En español, podemos tomar el fresco  , o incluso un refresco  , pero no podemos tomar la luna  , aunque sí podemos tomar el sol  (_tomar el sol_, no “tomar sol” como dice el título del hilo).

Mi duda viene de que todo el mundo dice lo que le da la gana (bueno, un millón de perdones si no es así, sino que es mi ignorancia lo que me lo hace suponer).

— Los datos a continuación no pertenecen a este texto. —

-- ==== Sys2Proof/Machine/Bridge.lean ====
section
/-! DEFINITION. User entries and the catalogue bridge (R77 to R81): the user entry table, the server port with one request
outstanding, and what its answers complete. -/

namespace Sys2Proof.Machine

/-! ### User entries (R40, R77) -/

/-- Whether an entry lies in the user area (R47). -/
def isUser (key : Nat) : Bool := 0x120000 ≤ key / 256 && key / 256 ≤ 0x7FFFFF

/-- A user entry as a field. -/
def userField (u : UserEntry) : Field :=
  { ty := u.ty, acc := u.acc, flags := (if u.crit then 1 else 0) + (if u.pers then 2 else 0) + (if u.timed then 4 else 0),
    dflt := 0, lo := u.lo, hi := if u.ty = .string ∨ u.ty = .octets then u.maxLen else u.hi }

/-- The fields of a user record: sub-indices 01h upwards (R39). -/
def userParts (s : State) (key : Nat) : List UserEntry :=
  (List.range 255).filterMap fun i => userEntry s (key + 1 + i)

/-- A user entry's value as last written, else its default. -/
def userHeld (s : State) (u : UserEntry) : Val := (tget s.cap.userVals u.key).getD u.dflt

/-- Hold a written value; a persistent one is stored for the running identity (R80). -/
def holdUser (s : State) (u : UserEntry) (v : Val) : State :=
  let vals := tput s.cap.userVals u.key v
  let id := s.num 0x0C0000 4
  let kept := ((s.cap.userStore.find? fun x => x.1 = id).map (·.2)).getD []
  { s with
    cap := { s.cap with
      userVals := vals
      userStore := if u.pers then (id, tput kept u.key v) :: s.cap.userStore.filter fun x => x.1 ≠ id else s.cap.userStore } }

/-- The wire bytes of each field of a record value, the U16 length of a STRING or OCTETS field included (R43). -/
def fieldPieces : List Field → List Byte → Option (List (List Byte))
  | [], b => if b = [] then some [] else none
  | f :: fs, b =>
    let n := match f.ty with
      | .string | .octets => 2 + fieldBE b 0 2
      | t => (tyLen t).getD 0
    if b.length < n then none else (fieldPieces fs (b.drop n)).map (b.take n :: ·)

/-- The wire bytes that a user entry's default has inside a record. -/
def defaultPiece (u : UserEntry) : List Byte :=
  let b := encVal u.ty u.dflt
  match u.ty with
  | .string | .octets => be 2 b.length ++ b
  | _ => b

/-- The value that a read of a user entry gives (R43): in a record a WO field shows its default. Bytes that are not a record
of the entry's fields stay as the design gave them (DESIGN CHOICE, log entry 20). -/
def shownUser (s : State) (key : Nat) (b : List Byte) : List Byte :=
  match userEntry s key with
  | none => b
  | some u =>
    if u.ty = .record then
      let ps := userParts s key
      match fieldPieces (ps.map userField) b with
      | some l => ((ps.zip l).map fun p => if p.1.acc = .wo then defaultPiece p.1 else p.2).flatten
      | none => b
    else b

/-- The values that a write of a user entry sets: of the entry itself, or of the writable fields of a record. -/
def userWrites (s : State) (u : UserEntry) (b : List Byte) : List (UserEntry × Val) :=
  if u.ty = .record then
    let ps := userParts s u.key
    (ps.zip ((parseFields (ps.map userField) b).getD [])).filter fun p => writable (userField p.1)
  else [(u, (decVal u.ty b).getD (.oct b))]

/-- Hold a written value and move GENERATION where it changes (R46). -/
def writeUser (s : State) (u : UserEntry) (v : Val) : State :=
  if userHeld s u = v then s else (holdUser s u v).bump u.key

/-! ### Values on the ports (R78) -/

/-- The bytes of a port value: at most 4,096. -/
def portBytes (v : PortValue) : List Byte := (v.words.flatMap fun w => be 8 w.toNat).take (min v.len 4096)

/-- The words of a value: the last holds valid bytes from the top, its unused bytes zero. -/
def portWords : Nat → List Byte → List (BitVec 64)
  | 0, _ => []
  | n + 1, b => BitVec.ofNat 64 (unbe ((b ++ List.replicate 8 0).take 8)) :: portWords n (b.drop 8)

/-- A value as a port carries it. -/
def portValue (b : List Byte) : PortValue := { len := b.length, words := portWords ((b.length + 7) / 8) b }

/-- What the server port presents to the design (R78): CATS_REQ_VALID, and with it OP, INDEX, SUB and LEN of the request
outstanding and the words of a write value. -/
structure CatsRequest where
  valid : Bool := false
  op : Nat := 0
  index : Nat := 0
  sub : Nat := 0
  value : PortValue := { len := 0, words := [] }
  deriving DecidableEq, Repr

/-- The server port's request signals. -/
def catsRequest (s : State) : CatsRequest :=
  match s.cap.bridge with
  | none => {}
  | some r =>
    { valid := true, op := if r.write then 1 else 0, index := r.key / 256, sub := r.key % 256, value := portValue r.data }

/-- The response signals of a bolt's client port (R78): CATC_RSP_VALID with STATUS and the value words. -/
def catcResponse (s : State) (b : Nat) : Option (Nat × PortValue) :=
  (s.cap.clients.getD b none).map fun a => (a.status, portValue a.data)

/-! ### The server port (R79, R80) -/

/-- A bridge request that fails: TARGET_UNAVAILABLE with its cause, and event 012h (R79). -/
def bridgeFails (s : State) (r : BridgeReq) (cause : Nat) : State := s.raise 0x012 0 (be 4 r.key ++ be 1 cause)

/-- An executed write of a user entry is held, and GENERATION of each entry it changes follows (R44, R46, R80). -/
def userWritten (s : State) (r : BridgeReq) : State :=
  match userEntry s r.key with
  | none => s
  | some u => (userWrites s u r.data).foldl (fun s p => writeUser s p.1 p.2) s

/-- What a completed request completes: a restore, a timed command, a client request, or the record of the transaction
under way (R65, R79 to R81). -/
def completeReq (s : State) (r : BridgeReq) (status detail : Nat) (value : List Byte) : State :=
  let s := if r.write ∧ !r.restore ∧ status = stOk then userWritten s r else s
  let value := shownUser s r.key value
  if r.restore then { s with cap := { s.cap with restoring := s.cap.bridgeQueue.any (·.restore) } }
  else match r.cmd, r.who with
    | some c, _ => finishCmd s c status
    | none, .client b =>
      { s with cap := { s.cap with
          clients := s.cap.clients.set b (some { status := status, data := if status = stOk ∧ !r.write then value else [] }) } }
    | none, _ =>
      { s with cap := { s.cap with
          work := s.cap.work.map fun w => { w with reply := some { status := status, detail := detail, value := value } } } }

/-- Present waiting requests while the port is free; where fabric clocks are stopped or the entry is gone, the request ends
at once (R79). -/
def presentReqs : Nat → State → State
  | 0, s => s
  | n + 1, s =>
    match s.cap.bridge, s.cap.bridgeQueue with
    | none, r :: q =>
      let s := { s with cap := { s.cap with bridgeQueue := q } }
      if (userEntry s r.key).isNone then presentReqs n (completeReq s r stNoSuchEntry 0 [])
      else if s.pwr.halted then presentReqs n (completeReq (bridgeFails s r 3) r stTargetUnavailable 3 [])
      else { s with cap := { s.cap with bridge := some { r with since := s.now } } }
    | _, _ => s

/-- Present what can be presented. -/
def present (s : State) : State := presentReqs s.cap.bridgeQueue.length s

/-- A request for the server port. -/
def pushReq (s : State) (r : BridgeReq) : State :=
  present { s with cap := { s.cap with bridgeQueue := s.cap.bridgeQueue ++ [r] } }

/-- A timed write of a user entry executes at its pick through the bridge. -/
def userAtPick (s : State) (c : TimedCmd) : State :=
  match userEntry s c.key with
  | none => finishCmd s c stNoSuchEntry
  | some u =>
    let b := encVal u.ty c.val
    pushReq s { who := c.who, key := c.key, write := true, data := b, cmd := some c }

/-- The bridge timeout in ns (R75). -/
def bridgeNs (s : State) : Nat := s.num 0x010001 5 * 1000

/-- The outstanding request ends. -/
def endReq (s : State) (status detail : Nat) (value : List Byte) : State :=
  match s.cap.bridge with
  | none => s
  | some r => present (completeReq { s with cap := { s.cap with bridge := none } } r status detail value)

/-- The outstanding request is not answered in time, or fabric clocks have stopped (R79). -/
def timeOutReq (s : State) : State :=
  match s.cap.bridge with
  | none => s
  | some r =>
    let cause := if s.pwr.halted then 3 else 1
    endReq (bridgeFails s r cause) stTargetUnavailable cause []

/-- The cycle in which the design took the last word of the request outstanding, from which the bridge time runs (R79):
`taken` cycles after the port presented it. -/
def takenAt (s : State) (r : BridgeReq) (taken : Nat) : Nat := min (r.since + taken) (max r.since s.now)

/-- The design's response to the request outstanding (R79): taken in the cycle of the timeout still (R26), not later. -/
def takeResponse (s : State) (taken status : Nat) (value : List Byte) : State :=
  match s.cap.bridge with
  | none => s
  | some r =>
    if s.pwr.halted ∨ takenAt s r taken + bridgeNs s < s.now then timeOutReq s
    else if [stOk, stTypeMismatch, stBusy, stTargetUnavailable].contains status then
      endReq s status 0 (if r.write then [] else value)
    else endReq (bridgeFails s r 2) stTargetUnavailable 2 []

end Sys2Proof.Machine
end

Unos diccionarios me dicen _"prendre le soleil"_, otros me traen _"se chauffer au soleil"_, _"s'exposer au soleil"_, _"se faire brunir"_ (aunque a veces precisan entre paréntesis que es para el caso de "para calentarse", "para tomar baños de sol", "para broncearse", respectivamente). El diccionario de la casa también dice _"s'exposer au soleil"_. En el presente hilo, que he encontrado antes de ir a abrirlo yo (luego ya no lo abro, sino que lo prolongo), salen alternativas como _"prendre un bain de soleil"_, _"rester au soleil"_, _"profiter du soleil"_, _"se faire bronzer"_... Y luego también yo he visto a veces, leyendo, "se bronzer au soleil" o algo así si no recuerdo mal, y para referirse, creo, al mero hecho de tomar el sol.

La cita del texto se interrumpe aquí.